There was a small epiphany in church last week when we sang the recessional "O Sacred Head, Now Wounded," a German chorale in which we basses must jump around more limberly than we may be used to. A tough part compared with "When the Roll Is Called up Yonder," and I stood in the rear and struggled with it, and then as the choir recessed down the main aisle and came up and stood in the side aisles, three basses wound up standing near me, like border collies alongside the lost sheep, and I got myself in their draft and we sang our way to the barn. (Moral: Get with the group - just make sure it's the right one.)
I came to church as a pagan this year, though wearing a Christian suit and white shirt, and sat in a rear pew with my sandy-haired, gap-toothed daughter, whom I would like to see grow up in the love of the Lord, and there I was, a skeptic in the henhouse, thinking weaselish thoughts.
This often happens around Easter. God, in his humorous way, sometimes schedules high holy days for a time when your faith is at low tide, a mud flat strewn with newspapers and children's beach toys, and while everyone else is all joyful and shiny among the lilies and praising up a storm, there you are, snarfling and grumbling. Which happened to me this year. God knows all about it, so I may as well tell you.

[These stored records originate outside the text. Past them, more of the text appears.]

-- ==== Sys2Proof/Laws/SoundClocking.lean ====
section
/-! SUPPORT. Each operation of Machine/Clocking.lean keeps `Safety.Sound`: one lemma per operation, by the lemmas of the operations it
calls. -/

namespace Sys2Proof.Laws

open Sys2Proof Sys2Proof.Machine Sys2Proof.Safety

set_option linter.all false

variable {v : Fused} {m : Part}
theorem sound_flood {m : Part} (hm : Sound v m) : Sound v (flood m) := by
  unfold flood
  repeat' first
    | with_reducible assumption
    | (with_reducible apply sound_send)
    | split

theorem sound_setHt (aligned : Bool) {m : Part} (hm : Sound v m) : Sound v (setHt aligned m) := by
  unfold setHt
  repeat' first
    | ((try lift_lets -underBinder); intro x; first
        | (refine (fun hx : Sound v x => ?_) ?_; (on_goal 1 => clear_value x); (on_goal 2 => (simp -zeta only [x]; clear x)))
        | subst x)
    | (with_reducible apply sound_raise)
    | (with_reducible apply sound_flood)
    | split
    | (refine Sound.mk ?_ ?_ ?_ ?_ <;> cases_type* Sound <;> first | assumption | (simp_all [Arrays, EventsSound]; done) | (simp_all [Arrays, EventsSound]; omega))

theorem sound_refreshHt {m : Part} (hm : Sound v m) : Sound v (refreshHt m) := by
  unfold refreshHt
  repeat' first
    | with_reducible assumption
    | (with_reducible apply sound_setHt)

theorem sound_startPhase (e : ℤ) {m : Part} (hm : Sound v m) : Sound v (startPhase e m) := by
  unfold startPhase
  repeat' first
    | split
    | (refine Sound.mk ?_ ?_ ?_ ?_ <;> cases_type* Sound <;> first | assumption | (simp_all [Arrays, EventsSound]; done) | (simp_all [Arrays, EventsSound]; omega))

theorem sound_startSlew (e : ℤ) {m : Part} (hm : Sound v m) : Sound v (startSlew e m) := by
  unfold startSlew
  repeat' first
    | (with_reducible apply sound_startPhase)
    | (with_reducible apply sound_raise)
    | split
    | (refine Sound.mk ?_ ?_ ?_ ?_ <;> cases_type* Sound <;> first | assumption | (simp_all [Arrays, EventsSound]; done) | (simp_all [Arrays, EventsSound]; omega))

theorem sound_putStep (st : Step) {m : Part} (hm : Sound v m) : Sound v (putStep st m) := by
  unfold putStep
  repeat' first
    | (refine Sound.mk ?_ ?_ ?_ ?_ <;> cases_type* Sound <;> first | assumption | (simp_all [Arrays, EventsSound]; done) | (simp_all [Arrays, EventsSound]; omega))

theorem sound_stepBy (e : ℤ) (tick : Option ℕ) (edge : Bool) (grid : Option ℤ) {m : Part} (hm : Sound v m) : Sound v (stepBy e tick edge grid m) := by
  unfold stepBy
  repeat' first
    | with_reducible assumption
    | (with_reducible apply sound_putStep)
    | (with_reducible apply sound_startSlew)
    | split

theorem sound_resolveDemand (e : ℤ) (tick : Option ℕ) (edge : Bool) (grid : Option ℤ) {m : Part} (hm : Sound v m) : Sound v (resolveDemand e tick edge grid m) := by
  unfold resolveDemand
  repeat' first
    | (with_reducible apply sound_startSlew)
    | (with_reducible apply sound_stepBy)
    | split
    | (refine Sound.mk ?_ ?_ ?_ ?_ <;> cases_type* Sound <;> first | assumption | (simp_all [Arrays, EventsSound]; done) | (simp_all [Arrays, EventsSound]; omega))

theorem sound_closeForStep {m : Part} (hm : Sound v m) : Sound v (closeForStep m) := by
  unfold closeForStep
  repeat' first
    | with_reducible assumption
    | (with_reducible apply sound_flushUp)
    | (with_reducible apply sound_catchCaptures)
    | (with_reducible apply sound_cutCaptures)
    | (with_reducible apply sound_breakFlows)
    | (with_reducible refine sound_foldl _ _ (fun a y hy => ?_) ?_; (on_goal 1 => beta_reduce))

theorem sound_stepSlew (s : Step) {m : Part} (hm : Sound v m) : Sound v (stepSlew s m) := by
  unfold stepSlew
  repeat' first
    | with_reducible assumption
    | (with_reducible apply sound_startPhase)
    | (with_reducible apply sound_startSlew)
    | split

theorem sound_applyStep (s : Step) {m : Part} (hm : Sound v m) : Sound v (applyStep s m) := by
  unfold applyStep
  repeat' first
    | ((try lift_lets -underBinder); intro x; first
        | (refine (fun hx : Sound v x => ?_) ?_; (on_goal 1 => clear_value x); (on_goal 2 => (simp -zeta only [x]; clear x)))
        | subst x)
    | (with_reducible apply sound_closeForStep)
    | (with_reducible apply sound_stepSlew)
    | (with_reducible apply sound_raise)
    | (with_reducible apply sound_setHt)
    | split
    | (refine Sound.mk ?_ ?_ ?_ ?_ <;> cases_type* Sound <;> first | assumption | (simp_all [Arrays, EventsSound]; done) | (simp_all [Arrays, EventsSound]; omega))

Holy Week is a good time to face up to the question: Do we really believe in that story, or do we just like to hang out with nice people and listen to organ music? There are advantages, after all, to being in the neighborhood of people who love their neighbors. If your car won't start on a cold morning, you've got friends.
A year or so ago, I sat down and read the four Gospels in one fell swoop, and somehow the jaggedness of some of it shook my faith, which maybe was based more on visuals - Jesus tending his flock, and little children gathered at his knee, sunbeams bursting through storm clouds, and so forth - and then I read about how the early church cobbled the Scriptures together, which has to raise doubts in anyone's mind. The Jews got stone tablets and the Mormons arranged for an angel to bring them their holy text, but ours was hammered out through a long, contentious political process, sort of like the tax code, and that's something you don't care to know more about.
I don't doubt God's existence - there he is - but I doubt his interest in us right now, and I haven't the faintest idea what he wants from me.
So I sat and felt miserable. And then we had to chant the Psalm, which went, "I am in trouble, my life is wasted with grief and my years with sighing." Oh boy. David really gets into the blues, he is the Howlin' Wolf of the Chosen, and when he sings, "I have become a reproach even to my neighbors, a dismay to those of my acquaintance, when they see me in the street they avoid me," I know that feeling. The leper. The unbeliever. And that's how I felt when my fellow basses came up alongside and we put our backs to it and sang.
There is comfort for the doubter in the Passion story. You are not alone. Jesus' cry from the cross was a cry of incredulity. The apostle denied even knowing Jesus three times. The guy spent years with Jesus, saw the miracles up close, the raising of Lazarus, the demons cast out, the sick healed, the water-walking trick, all of the special effects, but when the cards were down, he said, "Who? Me? No way."
He repented. I would too, but not quite yet.
Skepticism is a stimulant, not to be repressed. It is an antidote to smugness and the great glow of satisfaction one gains from being right. You know the self-righteous - I've been one myself - the little extra topspin they put on the truth, their ostentatious modesty, the pleasure they take in being beautifully modulated and cool and correct when others are falling apart. Jesus was rougher on those people than he was on the adulterers and prostitutes.
So I will sit in the doubter's chair for a while and see what is to be learned back there.